I just hate how every little thing turns into a big deal that has to be accompanied by a ton of extra procedures, tests and visits and needing to be monitored. I feel like, on the whole, my pregnancy has been very easy, healthy and uneventful, and still somehow, I’ve managed to have half a dozen minor things turned into major medical concerns. I know they are just being thorough and trying to cover all their bases to make sure my baby and I both get the best care possible, and I really do appreciate that, BUT. I’m tired of every little tiny thing being blown up into some huge issue that involves more time sitting in a doctor’s office, more time getting poked, prodded and examined, more time worrying, and more time away from my normal life. I feel like my pregnancy has been one medical emergency after another…only every single emergency has turned out to be either very minor or a false alarm entirely.
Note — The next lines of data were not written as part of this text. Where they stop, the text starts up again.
-- ==== Sys2Proof/Syntax.lean ====
section
/-! DEFINITION. The commands that the SD48 takes from outside: one constructor per row of the table of operations and events. Every command
carries the instant `t` in TQ at which it happens; the other operands are what the row's event brings with it. -/

namespace Sys2Proof

/-- What every SOP request carries beside its message: its port, its tag, the address and UDP port it comes from (P4 and P5), the
requests outstanding on the port as it arrives, the symbols of the port's Loft share that are free (R44, R56, R92), and on P4 and P5
the UDP checksum of the datagram, 0 for none (R55). -/
structure Req where
  port : Fin 6
  tag : Nat
  peerAddr : Nat
  peerPort : Nat
  outstanding : Nat
  shareFree : Nat
  udpSum : Nat := 0
  deriving DecidableEq, Repr

/-- A SOP message as it arrives: the fields of its header and the data symbols it carries (R43, R44). -/
structure Frame where
  req : Req
  op : Nat
  index : Nat
  sub : Nat
  ctl : Nat
  len : Nat
  data : List Byte
  deriving DecidableEq, Repr

/-- A request pending at a bank of the Loft: the requester (0 to 15 lanes, 16 resampler, 17 vibration filters, 18 kink engine, 19
result writer, 20 to 25 ports, 26 to 29 cores, 30 to 45 DMA channels, 46 Lantern master), the first address, the number of
symbols, the symbols of a write, the instant it was raised, what its read meets (0 no error, 1 a single-bit error, 2 an
uncorrectable one), and whether a port reads a frame to send (R402 to R404, R410). -/
structure LoftReq where
  who : Fin 47
  addr : Nat
  size : Nat
  data : Option (List Byte)
  since : Nat
  ecc : Fin 3
  frame : Bool
  deriving DecidableEq, Repr

/-- The clock on REF_IN in the 20 us in which phase P2 looks at it: its edges and its frequency in kHz (R98). -/
structure RefClock where
  edges : Nat
  kHz : Nat
  deriving DecidableEq, Repr

/-- The references that have stayed valid: the clock on REF_IN as ref_source names it (2 to 4, below 2 for none), and the crystal
(R113). -/
structure RefsValid where
  refIn : Fin 5
  crystal : Bool
  deriving DecidableEq, Repr
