/-- The objects of 0x1100 (session_timeout to fragments_discarded). -/
def portRows : List ObjRow :=
  [ ⟨0x01, 0x01, 0, 5, .u32, .rw, .lin 1000 0 0, .p, .dev, .between 10 60000⟩ -- session_timeout
  , ⟨0x02, 0x02, 0, 5, .u32, .rw, .lin 500 0 0, .p, .dev, .between 0 60000⟩ -- claim_hold
  , ⟨0x03, 0x03, 0, 5, .u8, .rw, .lin 0 0 0, .p, .dev, .between 0 1⟩ -- loss_action
  , ⟨0x04, 0x04, 0, 5, .u32, .ro, .lin 0 0 0, .n, .any, .any⟩ -- rx_frames
  , ⟨0x05, 0x05, 0, 5, .u32, .ro, .lin 0 0 0, .n, .any, .any⟩ -- rx_discarded
  , ⟨0x06, 0x06, 0, 5, .u32, .ro, .lin 0 0 0, .n, .any, .any⟩ -- busy_count
  , ⟨0x07, 0x07, 0, 5, .u32, .rw, .lin 0 0 0, .p, .dev, .any⟩ -- doze_limit
  , ⟨0x10, 0x10, 1, 3, .u8, .rw, .lin 0 1 0, .p, .dev, .between 1 127⟩ -- node
  , ⟨0x11, 0x11, 1, 3, .u8, .rw, .lin 0 0 0, .p, .dev, .between 0 1⟩ -- id_mode
  , ⟨0x12, 0x12, 1, 3, .u32, .rw, .lin 0x10000000 0 0, .p, .dev, .any⟩ -- id29_base
  , ⟨0x13, 0x13, 1, 3, .u32, .rw, .lin 0x31E0707 0 0, .p, .dev, .any⟩ -- nominal_timing
  , ⟨0x14, 0x14, 1, 3, .u32, .rw, .lin 0x10E0303 0 0, .p, .dev, .any⟩ -- data_timing
  , ⟨0x15, 0x15, 1, 3, .bool, .rw, .lin 1 0 0, .p, .dev, .any⟩ -- brs
  , ⟨0x16, 0x16, 1, 3, .u32, .ro, .lin 0 0 0, .n, .any, .any⟩ -- classical_discard
  , ⟨0x17, 0x17, 1, 3, .u32, .ro, .lin 0 0 0, .n, .any, .any⟩ -- bus_off_count
  , ⟨0x10, 0x10, 4, 5, .u32, .rw, .lin 0xA9FE6400 1 0, .p, .dev, .any⟩ -- ipv4_address
  , ⟨0x11, 0x11, 4, 5, .u32, .rw, .lin 0xFFFF0000 0 0, .p, .dev, .any⟩ -- netmask
  , ⟨0x12, 0x12, 4, 5, .u32, .rw, .lin 0 0 0, .p, .dev, .any⟩ -- gateway
  , ⟨0x13, 0x13, 4, 5, .u16, .rw, .lin 0xB9A2 0 0, .p, .dev, .any⟩ -- udp_port
  , ⟨0x14, 0x14, 4, 5, .u8, .rw, .lin 0 0 0, .p, .dev, .between 0 2⟩ -- phy_role
  ] ++
  [ ⟨0x15, 0x15, 4, 5, .blob 6, .ro, .bytes [], .n, .any, .any⟩ -- mac_address
  , ⟨0x16, 0x16, 4, 5, .bool, .ro, .lin 0 0 0, .n, .any, .any⟩ -- link_up
  , ⟨0x17, 0x17, 4, 5, .u32, .ro, .lin 0 0 0, .n, .any, .any⟩ -- fragments_discarded
  ]

/-- The objects of 0x1200 (state to force_close). -/
def sessionRows : List ObjRow :=
  [ ⟨0x01, 0x01, 0, 5, .u8, .ro, .lin 0 0 0, .n, .any, .any⟩ -- state
  , ⟨0x02, 0x02, 0, 5, .u8, .ro, .lin 0 0 0, .n, .any, .any⟩ -- level
  , ⟨0x03, 0x06, 0, 5, .u32, .ro, .lin 0 0 0, .n, .any, .any⟩ -- accepted
  , ⟨0x07, 0x07, 0, 5, .u32, .ro, .lin 0 0 0, .n, .any, .any⟩ -- peer_address
  , ⟨0x08, 0x08, 0, 5, .u16, .ro, .lin 0 0 0, .n, .any, .any⟩ -- peer_port
  , ⟨0x09, 0x09, 0, 5, .u32, .ro, .lin 0 0 0, .n, .any, .any⟩ -- opens
  , ⟨0x0A, 0x0A, 0, 5, .u8, .ro, .lin 5 0 0, .n, .any, .any⟩ -- close_reason
  , ⟨0x0B, 0x0B, 0, 5, .u8, .cmd, .lin 0 0 0, .n, .dev, .between 1 1⟩ -- force_close
  ]

/-- The objects of 0x1300 (device_features to highest_cl). -/
def featuresRows : List ObjRow :=
  [ ⟨0x01, 0x04, 0, 0, .u32, .ro, .tab [0x00FFFFFF, 0x000001FF, 0, 0], .n, .any, .any⟩ -- device_features
  , ⟨0x05, 0x05, 0, 0, .u8, .ro, .lin 1 0 0, .n, .any, .any⟩ -- highest_cl
  ]

/-- The objects of 0x1400 (enable to overruns). -/
def cyclicRows : List ObjRow :=
  [ ⟨0x01, 0x01, 0, 63, .bool, .rw, .lin 0 0 0, .p, .any, .any⟩ -- enable
  , ⟨0x02, 0x02, 0, 63, .u8, .rw, .lin 0 0 0, .p, .any, .between 0 5⟩ -- port
  , ⟨0x03, 0x03, 0, 63, .u8, .rw, .lin 0 0 0, .p, .any, .between 0 3⟩ -- trigger
  , ⟨0x04, 0x04, 0, 63, .u32, .rw, .lin 0x186A0 0 0, .p, .any, .between 100 60000000⟩ -- period
  , ⟨0x05, 0x05, 0, 63, .u8, .rw, .lin 0 0 0, .p, .any, .between 0 1⟩ -- domain
  , ⟨0x06, 0x06, 0, 63, .u32, .rw, .lin 0 0 0, .p, .any, .mask 0xFFFFFF⟩ -- angle
  , ⟨0x07, 0x07, 0, 63, .u32, .rw, .lin 0 0 0, .p, .any, .mask 0xFFFFFF⟩ -- slot_mask
  , ⟨0x08, 0x08, 0, 63, .u32, .rw, .lin 0 0 0, .p, .any, .any⟩ -- can_id
  , ⟨0x09, 0x09, 0, 63, .u8, .rw, .lin 0 0 0, .p, .any, .mask 0x3⟩ -- flags
  , ⟨0x0A, 0x11, 0, 63, .u32, .rw, .lin 0 0 0, .p, .any, .any⟩ -- map 0–7
  , ⟨0x12, 0x12, 0, 63, .u16, .ro, .lin 0 0 0, .n, .any, .any⟩ -- overruns
  ]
In all likelihood, by the time this baby gets here, not a single one of the “emergencies” is going to be an issue at all. I’ll have had a healthy, normal–but completely over-monitored–pregnancy and a healthy, normal baby, and that will be that. Knowing that this is the most likely outcome–like a 99% chance that absolutely none of the issues will ever be serious issues–just makes all of the additional time, money and stress seem like such one big fat unnecessary hassle.
On the one hand, I’m grateful for all the tests and the thoroughness and the knowledge that if something does go wrong, I have the absolute best medical care available to me, that they’ll catch it quickly and respond swiftly, and that Isla and I both will probably be better off because of their diligence and expertise. It still irks me, though, that even though chances are very good that absolutely nothing will go wrong and nothing really has been seriously wrong so far, I’m still getting that red alert, all hands on deck, AH-OOO-GA! AH-OOO-GA! treatment.